-- ==== Sys2Proof/Laws/PerInstr.lean ====
section
/-! SUPPORT. One statement per event as it is written: the text of an event is well formed and its word shows its own row
of the opcode table and no other row (`30_encoding.md` R43, R49). -/

namespace Sys2Proof.Laws.ShowsItsOwnRow

/-- The word of the event shows the rows of its own mnemonic and no others, and its text form is well formed. -/
def Statement (i : Instr) : Prop :=
  (∀ row ∈ opcodeTable, row.spelledBy (encode i) = true ↔ row.mnemonic = i.mnemonic) ∧ i.toRaw.wellFormed = true

/-- The word of an event under the mask of a row, as a number. -/
theorem row_iff (i : Instr)
    (hT : (encode i).toNat / 2 ^ 32 * 2 ^ 32 = 0x1000000000000000 ↔ i.mnemonic = .edgeA)
    (hT2 : (encode i).toNat / 2 ^ 32 * 2 ^ 32 = 0x2000000000000000 ↔ i.mnemonic = .edgeB)
    (hT3 : (encode i).toNat / 2 ^ 32 * 2 ^ 32 = 0x3000000000000000 ↔ i.mnemonic = .tick)
    (hN4 : (encode i).toNat = 0x4000000000000000 ↔ i.mnemonic = .frame)
    (hN5 : (encode i).toNat = 0x5000000000000000 ↔ i.mnemonic = .accept)
    (hC : (encode i).toNat / 2 ^ 51 * 2 ^ 51 = 0x6000000000000000 ↔ i.mnemonic = .encode)
    (hN7 : (encode i).toNat = 0x7000000000000000 ↔ i.mnemonic = .reset) :
    ∀ row ∈ opcodeTable, row.spelledBy (encode i) = true ↔ row.mnemonic = i.mnemonic := by
  intro row hrow
  have eT := and_highMask_toNat (encode i) 0xFFFFFFFF00000000 32 (by decide) (by decide)
  have eN := and_highMask_toNat (encode i) 0xFFFFFFFFFFFFFFFF 0 (by decide) (by decide)
  have eC := and_highMask_toNat (encode i) 0xFFF8000000000000 51 (by decide) (by decide)
  simp only [Nat.pow_zero, Nat.div_one, Nat.mul_one] at eN
  simp only [opcodeTable, List.mem_cons, List.not_mem_nil, or_false] at hrow
  rcases hrow with rfl | rfl | rfl | rfl | rfl | rfl | rfl <;>
    simp only [OpcodeRow.spelledBy, decide_eq_true_eq, ← BitVec.toNat_inj, eT, eN, eC] <;>
    rw [eq_comm (b := i.mnemonic)]
  · exact hT
  · exact hT2
  · exact hT3
  · exact hN4
  · exact hN5
  · exact hC
  · exact hN7

theorem edgeA (ts : Timestamp) : Statement (.edgeA ts) := by
  have := ts.isLt
  refine ⟨row_iff _ ?_ ?_ ?_ ?_ ?_ ?_ ?_, by simpa [Instr.toRaw, Instr.mnemonic, Instr.operands, RawEvent.wellFormed, fitsTimestamp] using this⟩ <;>
    simp [encode, encodeT_toNat, Instr.mnemonic] <;> omega

theorem edgeB (ts : Timestamp) : Statement (.edgeB ts) := by
  have := ts.isLt
  refine ⟨row_iff _ ?_ ?_ ?_ ?_ ?_ ?_ ?_, by simpa [Instr.toRaw, Instr.mnemonic, Instr.operands, RawEvent.wellFormed, fitsTimestamp] using this⟩ <;>
    simp [encode, encodeT_toNat, Instr.mnemonic] <;> omega

theorem tick (ts : Timestamp) : Statement (.tick ts) := by
  have := ts.isLt
  refine ⟨row_iff _ ?_ ?_ ?_ ?_ ?_ ?_ ?_, by simpa [Instr.toRaw, Instr.mnemonic, Instr.operands, RawEvent.wellFormed, fitsTimestamp] using this⟩ <;>
    simp [encode, encodeT_toNat, Instr.mnemonic] <;> omega

theorem frame : Statement .frame := by unfold Statement; decide

theorem accept : Statement .accept := by unfold Statement; decide

theorem encode (g r b : Channel) : Statement (.encode g r b) := by
  have := g.isLt; have := r.isLt; have := b.isLt
  refine ⟨row_iff _ ?_ ?_ ?_ ?_ ?_ ?_ ?_, ?_⟩
  case refine_8 =>
    simp [Instr.toRaw, Instr.mnemonic, Instr.operands, RawEvent.wellFormed, fitsChannel]
    omega
  all_goals simp [Sys2Proof.encode, encodeC_toNat, Instr.mnemonic]
  all_goals omega

theorem reset : Statement .reset := by unfold Statement; decide

end Sys2Proof.Laws.ShowsItsOwnRow
end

> [Task details]: A precise copy of all the records is needed.

> [Task answer]:
-- ==== Sys2Proof/Laws/PerInstr.lean ====
section
/-! SUPPORT. One statement per event as it is written: the text of an event is well formed and its word shows its own row
of the opcode table and no other row (`30_encoding.md` R43, R49). -/

namespace Sys2Proof.Laws.ShowsItsOwnRow

/-- The word of the event shows the rows of its own mnemonic and no others, and its text form is well formed. -/
def Statement (i : Instr) : Prop :=
  (∀ row ∈ opcodeTable, row.spelledBy (encode i) = true ↔ row.mnemonic = i.mnemonic) ∧ i.toRaw.wellFormed = true

/-- The word of an event under the mask of a row, as a number. -/
theorem row_iff (i : Instr)
    (hT : (encode i).toNat / 2 ^ 32 * 2 ^ 32 = 0x1000000000000000 ↔ i.mnemonic = .edgeA)
    (hT2 : (encode i).toNat / 2 ^ 32 * 2 ^ 32 = 0x2000000000000000 ↔ i.mnemonic = .edgeB)
    (hT3 : (encode i).toNat / 2 ^ 32 * 2 ^ 32 = 0x3000000000000000 ↔ i.mnemonic = .tick)
    (hN4 : (encode i).toNat = 0x4000000000000000 ↔ i.mnemonic = .frame)
    (hN5 : (encode i).toNat = 0x5000000000000000 ↔ i.mnemonic = .accept)
    (hC : (encode i).toNat / 2 ^ 51 * 2 ^ 51 = 0x6000000000000000 ↔ i.mnemonic = .encode)
    (hN7 : (encode i).toNat = 0x7000000000000000 ↔ i.mnemonic = .reset) :
    ∀ row ∈ opcodeTable, row.spelledBy (encode i) = true ↔ row.mnemonic = i.mnemonic := by
  intro row hrow
  have eT := and_highMask_toNat (encode i) 0xFFFFFFFF00000000 32 (by decide) (by decide)
  have eN := and_highMask_toNat (encode i) 0xFFFFFFFFFFFFFFFF 0 (by decide) (by decide)
  have eC := and_highMask_toNat (encode i) 0xFFF8000000000000 51 (by decide) (by decide)
  simp only [Nat.pow_zero, Nat.div_one, Nat.mul_one] at eN
  simp only [opcodeTable, List.mem_cons, List.not_mem_nil, or_false] at hrow
  rcases hrow with rfl | rfl | rfl | rfl | rfl | rfl | rfl <;>
    simp only [OpcodeRow.spelledBy, decide_eq_true_eq, ← BitVec.toNat_inj, eT, eN, eC] <;>
    rw [eq_comm (b := i.mnemonic)]
  · exact hT
  · exact hT2
  · exact hT3
  · exact hN4
  · exact hN5
  · exact hC
  · exact hN7

theorem edgeA (ts : Timestamp) : Statement (.edgeA ts) := by
  have := ts.isLt
  refine ⟨row_iff _ ?_ ?_ ?_ ?_ ?_ ?_ ?_, by simpa [Instr.toRaw, Instr.mnemonic, Instr.operands, RawEvent.wellFormed, fitsTimestamp] using this⟩ <;>
    simp [encode, encodeT_toNat, Instr.mnemonic] <;> omega

theorem edgeB (ts : Timestamp) : Statement (.edgeB ts) := by
  have := ts.isLt
  refine ⟨row_iff _ ?_ ?_ ?_ ?_ ?_ ?_ ?_, by simpa [Instr.toRaw, Instr.mnemonic, Instr.operands, RawEvent.wellFormed, fitsTimestamp] using this⟩ <;>
    simp [encode, encodeT_toNat, Instr.mnemonic] <;> omega

theorem tick (ts : Timestamp) : Statement (.tick ts) := by
  have := ts.isLt
  refine ⟨row_iff _ ?_ ?_ ?_ ?_ ?_ ?_ ?_, by simpa [Instr.toRaw, Instr.mnemonic, Instr.operands, RawEvent.wellFormed, fitsTimestamp] using this⟩ <;>
    simp [encode, encodeT_toNat, Instr.mnemonic] <;> omega

theorem frame : Statement .frame := by unfold Statement; decide

theorem accept : Statement .accept := by unfold Statement; decide

theorem encode (g r b : Channel) : Statement (.encode g r b) := by
  have := g.isLt; have := r.isLt; have := b.isLt
  refine ⟨row_iff _ ?_ ?_ ?_ ?_ ?_ ?_ ?_, ?_⟩
  case refine_8 =>
    simp [Instr.toRaw, Instr.mnemonic, Instr.operands, RawEvent.wellFormed, fitsChannel]
    omega
  all_goals simp [Sys2Proof.encode, encodeC_toNat, Instr.mnemonic]
  all_goals omega

theorem reset : Statement .reset := by unfold Statement; decide

end Sys2Proof.Laws.ShowsItsOwnRow
end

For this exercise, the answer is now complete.